Law colleges have the highest percent of Hispanic professors, 11.6 percent, up from 8.2 percent in 2007. Medical schools come next with 9.4 percent of the teaching staff Hispanic, up from 7.1 percent in 2007, followed by business schools with 9.1 percent, up from 6.4 in 2007, and engineering with 5.1 percent, up from 4.4 percent in 2007.
Like student enrollment, the percentage of Hispanic faculty in engineering schools lags. In fact, it is considerably less that the percent of enrolled Hispanics -- 5.1 percent, up only 0.7 percentage points from 2007.
Bridging the Gap
These are positive trends in diversity for the HispanicBusiness Best Schools, but in many cases, the percentage of Hispanics enrolled, receiving degrees or part of the faculty is well below the percentage of Hispanics in the general population. Efforts are under way on a number of fronts to increase the participation of Hispanics in higher education.
Programs such as the University of Texas at Austin's diversity fellowships for incoming students help offset the cost of postgraduate education. The program offers a $16,000, nine-month stipend, with health insurance assistance (currently $1,100) and tuition assistance (currently $3,784 per long semester.) About 100 of these fellowships are awarded annually.

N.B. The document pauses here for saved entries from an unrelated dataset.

-- ==== Sys2Proof/Machine/Matrix.lean ====
section
/-! DEFINITION. The matrix array: MTX, ACC and AREAD, and the array's own steps (R338-R363). -/
namespace Sys2Proof.Machine

/-! ### Checks (R340, R348, R354) -/

/-- The core of the activation that issues. -/
def issueCore (s : State) : Nat := actCore s.act0

/-- TINFO of ACC (R340). -/
def accTrap (s : State) (cause tile : Nat) : State := slotTrap s codeACC 0 (tile * 256 + cause)

/-- FMT of the slot in issue (R354). -/
def fmtTrap (s : State) (cause wfmt afmt : Nat) : State :=
  slotTrap s codeFMT 0 (cause + afmt * 2 ^ 12 + wfmt % 512 * 2 ^ 16)

/-- Whether the issuer owns a tile (R339). -/
def ownsTile (s : State) (t : AReg) : Bool := (ownedTiles s s.act0).contains t

/-- Cause 4, then cause 1, of an MTX member (R340). -/
def checkMtx (s : State) (t : Option AReg) (eff : State → State) : State :=
  if !ownsArray s s.act0 then accTrap s 4 0
  else match t with
    | some x => if ownsTile s x then eff s else accTrap s 1 x.val
    | none => eff s

/-- Cause 1 of an ACC or AREAD member (R340). -/
def checkAcc (s : State) (t : AReg) (eff : State → State) : State :=
  if ownsTile s t then eff s else accTrap s 1 t.val

/-- The bank of a number. -/
def bankOf (c : Core) (w1 : Bool) : Bank := if w1 then c.w1 else c.w0

/-- Replace a bank. -/
def setBank (c : Core) (w1 : Bool) (b : Bank) : Core := if w1 then { c with w1 := b } else { c with w0 := b }

/-- Whether a weight format word is sparse (R345). -/
def wSparse (f : Nat) : Bool := f / 256 % 2 = 1

/-- The format code of a weight format word. -/
def wCode (f : Nat) : Nat := f % 8

/-- Whether a weight format word is valid (R345). -/
def wordOk (f : Nat) : Bool := wCode f ≤ 5 && f / 8 % 32 = 0 && f / 512 = 0 && (!wSparse f || wCode f ≤ 2)

/-- Whether an activation format is in the class of a weight format (R348). -/
def sameClass (a : Fmt4) (f : Nat) : Bool :=
  match a with
  | .i8 | .n8 | .e4m3 | .e5m2 => decide (wCode f ≤ 3)
  | .f16 | .bf16 => decide (4 ≤ wCode f)
  | _ => false

/-! ### Tiles -/

/-- A tile of a core. -/
def getTile (d : Dev) (core : Nat) (t : AReg) : Tile := (getCore d core).tiles[t.val]

/-- Replace a tile of a core. -/
def putTile (d : Dev) (core : Nat) (t : AReg) (x : Tile) : Dev :=
  let c := getCore d core
  putCore d core { c with tiles := c.tiles.set t.val x }

/-- Element number of a row and column. -/
def elemNo (row col : Nat) : Nat := row * 384 + col

/-- An element of a tile. -/
def getElem (x : Tile) (row col : Nat) : Elem := sget Elem.zero x.elems (elemNo row col)

/-- Write an element; the zero element is not listed. -/
def putElem (l : List (Nat × Elem)) (n : Nat) (e : Elem) : List (Nat × Elem) :=
  if e = Elem.zero then sdel l n else sput l n e

/-- 1.0 as a column scale. -/
def scaleOne : Nat := 0x3F800000

/-- A column scale. -/
def getScale (x : Tile) (col : Nat) : Nat := sget scaleOne x.scales col

/-- Whether a row is busy. -/
def rowBusy (x : Tile) (row : Nat) : Bool := x.busy.any fun b => b.1 = row

/-- Hold every row of a list busy until core cycle `t` (R352, R353). -/
def holdRows (x : Tile) (rows : List Nat) (t : Nat) : Tile :=
  { x with busy := x.busy ++ rows.map fun r => (r, some t) }

/-- All rows. -/
def allRows : List Nat := List.range 64

/-- The tag a tile takes from the slot in issue. -/
def tileTag (s : State) (t : Tag) : Tag := if tagIn s.iss.freed t then tagStale else t

/-- An element as an exact sum (R91, R342). -/
def sumOfElem (e : Elem) : XSum := { v := e.v.toNat, sp := { nan := e.nan, pinf := e.pinf, ninf := e.ninf } }

/-- An exact sum as an element. -/
def elemOfSum (x : XSum) : Elem :=
  { v := BitVec.ofNat 96 x.v, nan := x.sp.nan, pinf := x.sp.pinf, ninf := x.sp.ninf }

/-- A raw element: the first 16 bytes of an x128 container (R358). -/
def rawOfElem (e : Elem) : Nat :=
  rawOf { v := wrapNat 125 (sextInt 96 e.v.toNat), sp := { nan := e.nan, pinf := e.pinf, ninf := e.ninf } }

/-- The element of 128 raw bits; bits [124:96] are ignored (R359). -/
def elemOfRaw (x : Nat) : Elem :=
  { v := BitVec.ofNat 96 x, nan := bitOf x 127, pinf := bitOf x 126, ninf := bitOf x 125 }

But several efforts are aimed at filling the pipeline of Hispanic students so a steady flow takes advantage of higher education.
The College Board Advocacy & Policy Center, in a June report titled "The Educational Experiences of Young Men of Color" offered several suggestions to help increase the number of students, including increasing community, business and school partnerships to provide mentoring and support to young men of color, and education reform to ensure all students are college and career ready when they graduate from high school.
The NCSL in a July report, "Investing in Higher Education for Latinos," suggested providing options for students to receive career and workforce training as part of their high school and college experience, fully leverage federal funding that awards grants to institutions for student support, and simplify transfer between colleges and universities.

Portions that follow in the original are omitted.